→ SUPPLIED DATA
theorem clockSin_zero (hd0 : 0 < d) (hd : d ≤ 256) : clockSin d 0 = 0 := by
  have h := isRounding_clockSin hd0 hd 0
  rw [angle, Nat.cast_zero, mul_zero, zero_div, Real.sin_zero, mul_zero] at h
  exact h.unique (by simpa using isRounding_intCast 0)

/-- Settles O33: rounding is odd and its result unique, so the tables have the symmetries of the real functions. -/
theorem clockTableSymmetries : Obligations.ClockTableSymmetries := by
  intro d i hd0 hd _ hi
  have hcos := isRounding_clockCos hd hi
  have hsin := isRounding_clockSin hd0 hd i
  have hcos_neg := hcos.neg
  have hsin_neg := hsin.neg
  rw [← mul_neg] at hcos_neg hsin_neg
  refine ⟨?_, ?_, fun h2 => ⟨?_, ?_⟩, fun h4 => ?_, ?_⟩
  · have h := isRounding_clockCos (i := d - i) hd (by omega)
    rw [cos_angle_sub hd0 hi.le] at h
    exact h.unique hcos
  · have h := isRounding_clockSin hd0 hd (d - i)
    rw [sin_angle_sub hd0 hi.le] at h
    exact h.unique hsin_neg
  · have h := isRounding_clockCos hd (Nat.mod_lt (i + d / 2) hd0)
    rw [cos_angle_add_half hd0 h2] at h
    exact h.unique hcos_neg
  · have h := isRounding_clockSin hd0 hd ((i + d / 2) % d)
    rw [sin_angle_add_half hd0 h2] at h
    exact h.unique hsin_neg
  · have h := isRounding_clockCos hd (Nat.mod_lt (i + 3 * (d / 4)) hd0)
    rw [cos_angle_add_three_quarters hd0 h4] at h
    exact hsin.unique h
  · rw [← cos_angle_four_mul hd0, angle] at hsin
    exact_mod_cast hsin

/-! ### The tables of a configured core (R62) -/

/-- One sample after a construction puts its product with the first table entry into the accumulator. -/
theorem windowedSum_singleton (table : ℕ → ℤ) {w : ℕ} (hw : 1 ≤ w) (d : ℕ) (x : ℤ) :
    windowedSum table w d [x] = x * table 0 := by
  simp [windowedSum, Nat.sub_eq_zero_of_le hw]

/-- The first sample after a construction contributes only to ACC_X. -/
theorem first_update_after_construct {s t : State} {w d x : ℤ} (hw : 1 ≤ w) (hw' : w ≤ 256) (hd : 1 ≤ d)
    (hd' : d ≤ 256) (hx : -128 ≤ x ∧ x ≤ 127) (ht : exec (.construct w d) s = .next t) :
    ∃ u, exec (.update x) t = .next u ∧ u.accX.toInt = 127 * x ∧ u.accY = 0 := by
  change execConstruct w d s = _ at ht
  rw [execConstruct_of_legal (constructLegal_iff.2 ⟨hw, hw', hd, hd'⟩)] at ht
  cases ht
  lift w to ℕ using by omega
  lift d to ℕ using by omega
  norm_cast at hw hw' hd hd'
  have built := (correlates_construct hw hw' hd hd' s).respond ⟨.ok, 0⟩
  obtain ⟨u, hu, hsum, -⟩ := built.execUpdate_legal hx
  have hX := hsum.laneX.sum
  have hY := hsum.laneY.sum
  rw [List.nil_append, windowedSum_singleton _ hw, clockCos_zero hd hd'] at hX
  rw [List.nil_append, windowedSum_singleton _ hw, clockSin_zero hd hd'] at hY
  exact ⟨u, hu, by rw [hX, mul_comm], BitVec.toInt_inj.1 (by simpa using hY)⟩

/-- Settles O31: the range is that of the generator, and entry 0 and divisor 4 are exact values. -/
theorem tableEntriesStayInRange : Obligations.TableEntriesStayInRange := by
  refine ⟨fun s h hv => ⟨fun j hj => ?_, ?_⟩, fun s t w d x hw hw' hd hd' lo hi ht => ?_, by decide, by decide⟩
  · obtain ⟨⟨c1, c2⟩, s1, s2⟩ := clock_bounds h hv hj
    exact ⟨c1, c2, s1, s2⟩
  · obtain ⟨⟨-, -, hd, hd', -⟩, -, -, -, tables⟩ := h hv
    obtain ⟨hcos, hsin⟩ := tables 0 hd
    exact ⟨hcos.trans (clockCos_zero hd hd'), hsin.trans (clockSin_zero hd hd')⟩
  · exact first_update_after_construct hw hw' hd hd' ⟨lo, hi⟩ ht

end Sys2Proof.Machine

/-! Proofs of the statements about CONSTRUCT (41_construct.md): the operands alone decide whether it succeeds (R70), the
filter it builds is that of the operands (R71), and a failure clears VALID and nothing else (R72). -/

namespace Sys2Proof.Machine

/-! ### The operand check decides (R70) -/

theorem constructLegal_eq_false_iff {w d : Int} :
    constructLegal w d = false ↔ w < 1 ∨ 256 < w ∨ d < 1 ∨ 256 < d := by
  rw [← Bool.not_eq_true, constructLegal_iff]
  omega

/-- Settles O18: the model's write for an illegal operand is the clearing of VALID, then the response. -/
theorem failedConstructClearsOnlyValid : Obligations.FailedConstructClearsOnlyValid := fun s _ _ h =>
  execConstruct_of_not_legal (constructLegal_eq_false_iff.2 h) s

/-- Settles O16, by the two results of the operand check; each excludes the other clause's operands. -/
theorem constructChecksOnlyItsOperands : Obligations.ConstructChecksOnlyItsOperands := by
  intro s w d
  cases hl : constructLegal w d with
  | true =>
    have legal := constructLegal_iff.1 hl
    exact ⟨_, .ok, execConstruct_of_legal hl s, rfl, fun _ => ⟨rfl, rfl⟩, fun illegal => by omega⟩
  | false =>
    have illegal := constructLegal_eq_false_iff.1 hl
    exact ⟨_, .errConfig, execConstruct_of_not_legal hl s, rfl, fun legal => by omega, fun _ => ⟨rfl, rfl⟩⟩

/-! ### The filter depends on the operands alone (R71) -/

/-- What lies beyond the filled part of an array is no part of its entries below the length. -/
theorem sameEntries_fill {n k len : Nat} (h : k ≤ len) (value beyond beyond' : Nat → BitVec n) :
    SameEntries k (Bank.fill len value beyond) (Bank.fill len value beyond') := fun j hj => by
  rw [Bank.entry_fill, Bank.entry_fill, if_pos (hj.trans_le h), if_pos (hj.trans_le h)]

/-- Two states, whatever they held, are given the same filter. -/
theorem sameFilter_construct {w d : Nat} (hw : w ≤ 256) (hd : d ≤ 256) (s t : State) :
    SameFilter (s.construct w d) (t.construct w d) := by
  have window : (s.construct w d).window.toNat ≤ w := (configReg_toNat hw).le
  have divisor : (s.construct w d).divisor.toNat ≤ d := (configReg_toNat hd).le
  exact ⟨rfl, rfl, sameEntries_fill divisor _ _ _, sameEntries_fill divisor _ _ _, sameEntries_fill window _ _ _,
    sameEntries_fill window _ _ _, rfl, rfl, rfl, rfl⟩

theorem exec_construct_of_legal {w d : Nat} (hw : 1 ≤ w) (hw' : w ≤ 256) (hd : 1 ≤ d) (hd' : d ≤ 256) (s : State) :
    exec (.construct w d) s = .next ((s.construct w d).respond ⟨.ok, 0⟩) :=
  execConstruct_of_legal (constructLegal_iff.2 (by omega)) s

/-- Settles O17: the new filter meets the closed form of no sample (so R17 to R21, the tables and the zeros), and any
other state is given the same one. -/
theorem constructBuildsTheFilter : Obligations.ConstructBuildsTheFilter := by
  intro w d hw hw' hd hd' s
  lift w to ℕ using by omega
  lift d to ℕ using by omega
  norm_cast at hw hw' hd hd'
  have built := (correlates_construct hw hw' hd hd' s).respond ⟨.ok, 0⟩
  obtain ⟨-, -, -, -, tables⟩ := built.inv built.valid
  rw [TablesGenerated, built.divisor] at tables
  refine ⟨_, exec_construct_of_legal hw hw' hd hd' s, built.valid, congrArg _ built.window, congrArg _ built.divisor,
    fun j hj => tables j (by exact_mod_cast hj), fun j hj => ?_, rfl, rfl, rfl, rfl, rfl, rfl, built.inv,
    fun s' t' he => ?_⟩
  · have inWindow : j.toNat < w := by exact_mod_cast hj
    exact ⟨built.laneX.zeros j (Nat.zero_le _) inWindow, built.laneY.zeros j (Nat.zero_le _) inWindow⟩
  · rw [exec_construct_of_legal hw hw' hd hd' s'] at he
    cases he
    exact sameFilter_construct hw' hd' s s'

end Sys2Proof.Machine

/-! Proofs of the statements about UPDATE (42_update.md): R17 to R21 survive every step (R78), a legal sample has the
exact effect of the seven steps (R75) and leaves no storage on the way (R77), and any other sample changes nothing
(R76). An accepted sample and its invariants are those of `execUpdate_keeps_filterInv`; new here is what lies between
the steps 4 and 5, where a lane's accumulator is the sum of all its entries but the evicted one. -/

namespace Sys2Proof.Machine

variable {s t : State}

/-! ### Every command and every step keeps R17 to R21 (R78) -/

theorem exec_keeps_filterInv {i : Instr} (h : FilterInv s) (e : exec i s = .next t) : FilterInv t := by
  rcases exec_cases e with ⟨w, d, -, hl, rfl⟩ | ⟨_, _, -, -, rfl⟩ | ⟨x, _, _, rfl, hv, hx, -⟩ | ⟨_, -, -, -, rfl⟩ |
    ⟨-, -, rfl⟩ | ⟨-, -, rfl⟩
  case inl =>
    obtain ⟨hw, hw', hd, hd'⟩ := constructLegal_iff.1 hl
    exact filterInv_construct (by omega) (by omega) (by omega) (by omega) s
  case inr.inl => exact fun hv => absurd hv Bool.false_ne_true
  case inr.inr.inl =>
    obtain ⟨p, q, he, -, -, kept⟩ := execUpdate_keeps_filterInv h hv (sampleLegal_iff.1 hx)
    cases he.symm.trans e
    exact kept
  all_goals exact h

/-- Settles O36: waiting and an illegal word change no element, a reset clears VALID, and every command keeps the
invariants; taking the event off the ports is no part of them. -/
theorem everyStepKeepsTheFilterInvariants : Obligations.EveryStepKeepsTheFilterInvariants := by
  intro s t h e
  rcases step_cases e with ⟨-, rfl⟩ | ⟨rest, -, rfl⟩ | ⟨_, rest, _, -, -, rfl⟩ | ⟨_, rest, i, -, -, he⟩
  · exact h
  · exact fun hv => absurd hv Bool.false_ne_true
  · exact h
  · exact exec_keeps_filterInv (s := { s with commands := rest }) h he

→ WORK INSTRUCTIONS
Nothing should appear in the answer except the lines above from the line with "execConstruct_of_not_legal (constructLegal_eq_false_iff.2 h)" through the line with "intro s w d", both included, written out exactly.

→ EXERCISE ANSWER
  execConstruct_of_not_legal (constructLegal_eq_false_iff.2 h) s

/-- Settles O16, by the two results of the operand check; each excludes the other clause's operands. -/
theorem constructChecksOnlyItsOperands : Obligations.ConstructChecksOnlyItsOperands := by
  intro s w d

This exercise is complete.